Clause B14. The method of any of Clauses B10 to B13, wherein the composition is at least partially incorporated into the portion of the major component or the minor component.
Clause B15. A method of assembling an apparel product, comprising: applying a composition to a portion of a major component of the apparel product or a portion of the minor component of the apparel product; coupling the portion of the minor component with the portion of the major component via the composition, the major component forming a base portion of the apparel product and configured to be supported and worn at least partially over a portion of a wearer, and the minor component forming a secondary portion configured to be coupled to the major component with an adhesive comprising a polymer having a cyclodextrin moiety bonded to a cyclic azobenzene moiety; and curing the composition to form the adhesive and the apparel product.
Clause B16. The method of Clause B15, wherein the azobenzene moiety is bonded to a monomeric unit, the monomeric unit further comprising a substituent selected from the group consisting of a methyl, an ethyl, an n-propyl, an isopropyl, an n-butyl, an isobutyl, a sec-butyl, a tert butyl, a pentyl, a cyclopentyl, a hexyl, a cyclohexyl, an isohexyl, a dodecyl, a octadecyl, an adamantyl, and combinations thereof.

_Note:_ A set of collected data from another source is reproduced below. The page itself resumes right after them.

@[simp] theorem State.editLink_box (s : State) (p : Port) (f : Link → Link) (d : CraneId) : (s.editLink p f).box d = s.box d := rfl
@[simp] theorem State.editLink_line (s : State) (p : Port) (f : Link → Link) (m : ChannelId) : (s.editLink p f).line m = s.line m := rfl
@[simp] theorem State.editLink_channel (s : State) (p : Port) (f : Link → Link) (j : ChannelId) : (s.editLink p f).channel j = s.channel j := rfl
@[simp] theorem State.editLink_wind (s : State) (p : Port) (f : Link → Link) (d : CraneId) : (s.editLink p f).wind d = s.wind d := rfl
@[simp] theorem State.editLink_position (s : State) (p : Port) (f : Link → Link) (d : CraneId) : (s.editLink p f).position d = s.position d := rfl
@[simp] theorem State.editLink_zone (s : State) (p : Port) (f : Link → Link) (y : ZoneId) : (s.editLink p f).zone y = s.zone y := rfl
@[simp] theorem State.editLink_record (s : State) (p : Port) (f : Link → Link) (y : ZoneId) : (s.editLink p f).record y = s.record y := rfl
@[simp] theorem State.editLink_shadowRecord (s : State) (p : Port) (f : Link → Link) (y : ZoneId) : (s.editLink p f).shadowRecord y = s.shadowRecord y := rfl
@[simp] theorem State.editLink_permit (s : State) (p : Port) (f : Link → Link) (d : CraneId) : (s.editLink p f).permit d = s.permit d := rfl
@[simp] theorem State.editLink_permitState (s : State) (p : Port) (f : Link → Link) (d : CraneId) : (s.editLink p f).permitState d = s.permitState d := rfl
@[simp] theorem State.editLink_bookingById (s : State) (p : Port) (f : Link → Link) (i : Nat) : (s.editLink p f).bookingById i = s.bookingById i := rfl
@[simp] theorem State.editLink_event (s : State) (p : Port) (f : Link → Link) (x : SiteEvent) : (s.editLink p f).event x = s.event x := rfl
@[simp] theorem State.editLink_footprint (s : State) (p : Port) (f : Link → Link) (y : ZoneId) (d : CraneId) : (s.editLink p f).footprint y d = s.footprint y d := rfl
@[simp] theorem State.editLink_holding (s : State) (p : Port) (f : Link → Link) (y : ZoneId) : (s.editLink p f).holding y = s.holding y := rfl
@[simp] theorem State.editLink_heldBy (s : State) (p : Port) (f : Link → Link) (y : ZoneId) (d : CraneId) : (s.editLink p f).heldBy y d = s.heldBy y d := rfl
@[simp] theorem State.editLink_occupies (s : State) (p : Port) (f : Link → Link) (d : CraneId) (y : ZoneId) : (s.editLink p f).occupies d y = s.occupies d y := rfl
@[simp] theorem State.editLink_otherOccupant (s : State) (p : Port) (f : Link → Link) (y : ZoneId) (d : CraneId) : (s.editLink p f).otherOccupant y d = s.otherOccupant y d := rfl
@[simp] theorem State.editLink_claimOf (s : State) (p : Port) (f : Link → Link) (y : ZoneId) (d : CraneId) : (s.editLink p f).claimOf y d = s.claimOf y d := rfl
@[simp] theorem State.editLink_hasClaim (s : State) (p : Port) (f : Link → Link) (y : ZoneId) (d : CraneId) : (s.editLink p f).hasClaim y d = s.hasClaim y d := rfl
@[simp] theorem State.editLink_claimZones (s : State) (p : Port) (f : Link → Link) (d : CraneId) : (s.editLink p f).claimZones d = s.claimZones d := rfl
@[simp] theorem State.editLink_heldZones (s : State) (p : Port) (f : Link → Link) (d : CraneId) : (s.editLink p f).heldZones d = s.heldZones d := rfl
@[simp] theorem State.editLink_baseLevel (s : State) (p : Port) (f : Link → Link) (d : CraneId) : (s.editLink p f).baseLevel d = s.baseLevel d := rfl
@[simp] theorem State.editLink_bookingLevel (s : State) (p : Port) (f : Link → Link) (d : CraneId) (y : ZoneId) : (s.editLink p f).bookingLevel d y = s.bookingLevel d y := rfl
@[simp] theorem State.editLink_allClaims (s : State) (p : Port) (f : Link → Link) : (s.editLink p f).allClaims = s.allClaims := rfl
@[simp] theorem State.editLink_countOf (s : State) (p : Port) (f : Link → Link) (d : CraneId) : (s.editLink p f).countOf d = s.countOf d := rfl
@[simp] theorem State.editLink_applyPending (s : State) (p : Port) (f : Link → Link) : (s.editLink p f).applyPending = s.applyPending := rfl
@[simp] theorem State.editLink_markedZones (s : State) (p : Port) (f : Link → Link) : (s.editLink p f).markedZones = s.markedZones := rfl
@[simp] theorem State.editLink_suspendedBooking (s : State) (p : Port) (f : Link → Link) (d : CraneId) : (s.editLink p f).suspendedBooking d = s.suspendedBooking d := rfl
@[simp] theorem State.editLink_openedForCrane (s : State) (p : Port) (f : Link → Link) (y : ZoneId) (d : CraneId) : (s.editLink p f).openedForCrane y d = s.openedForCrane y d := rfl
@[simp] theorem State.editLink_admitted (s : State) (p : Port) (f : Link → Link) (d : CraneId) (y : ZoneId) : (s.editLink p f).admitted d y = s.admitted d y := rfl
@[simp] theorem State.editLink_closing (s : State) (p : Port) (f : Link → Link) (y : ZoneId) : (s.editLink p f).closing y = s.closing y := rfl
@[simp] theorem State.editLink_levelFor (s : State) (p : Port) (f : Link → Link) (d : CraneId) (y : ZoneId) (em : Bool) : (s.editLink p f).levelFor d y em = s.levelFor d y em := rfl
@[simp] theorem State.editLink_grantable (s : State) (p : Port) (f : Link → Link) (d : CraneId) (y : ZoneId) : (s.editLink p f).grantable d y = s.grantable d y := rfl
@[simp] theorem State.editLink_grantableButMark (s : State) (p : Port) (f : Link → Link) (d : CraneId) (y : ZoneId) : (s.editLink p f).grantableButMark d y = s.grantableButMark d y := rfl
@[simp] theorem State.editLink_firstEligible (s : State) (p : Port) (f : Link → Link) (y : ZoneId) : (s.editLink p f).firstEligible y = s.firstEligible y := rfl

Clause B17. The method of Clause B15 or Clause B16, further comprising forming the composition from a first monomer having a cyclodextrin moiety, a second monomer having an azobenzene moiety, and a third monomer.
Clause B18. The method of any of Clauses B15 to B17, wherein the major component or the minor component comprises a stretchable material.
Clause B19. The method of any of Clauses B15 to B18, wherein the stretchable material comprises a polyether-polyurea copolymer.
Clause B20. The method of any of Clauses B15 to B19, wherein the adhesive further comprises a conductive material.
Clause C1. An apparel product, comprising: a major component forming a base portion of the apparel product and configured to be supported and worn at least partially over a portion of a wearer; a minor component forming a secondary portion configured to be coupled to the major component; and an adhesive disposed between a portion of the major component and a portion of the minor component, the adhesive comprising a polymer having a cyclodextrin moiety bonded to an azobenzene moiety.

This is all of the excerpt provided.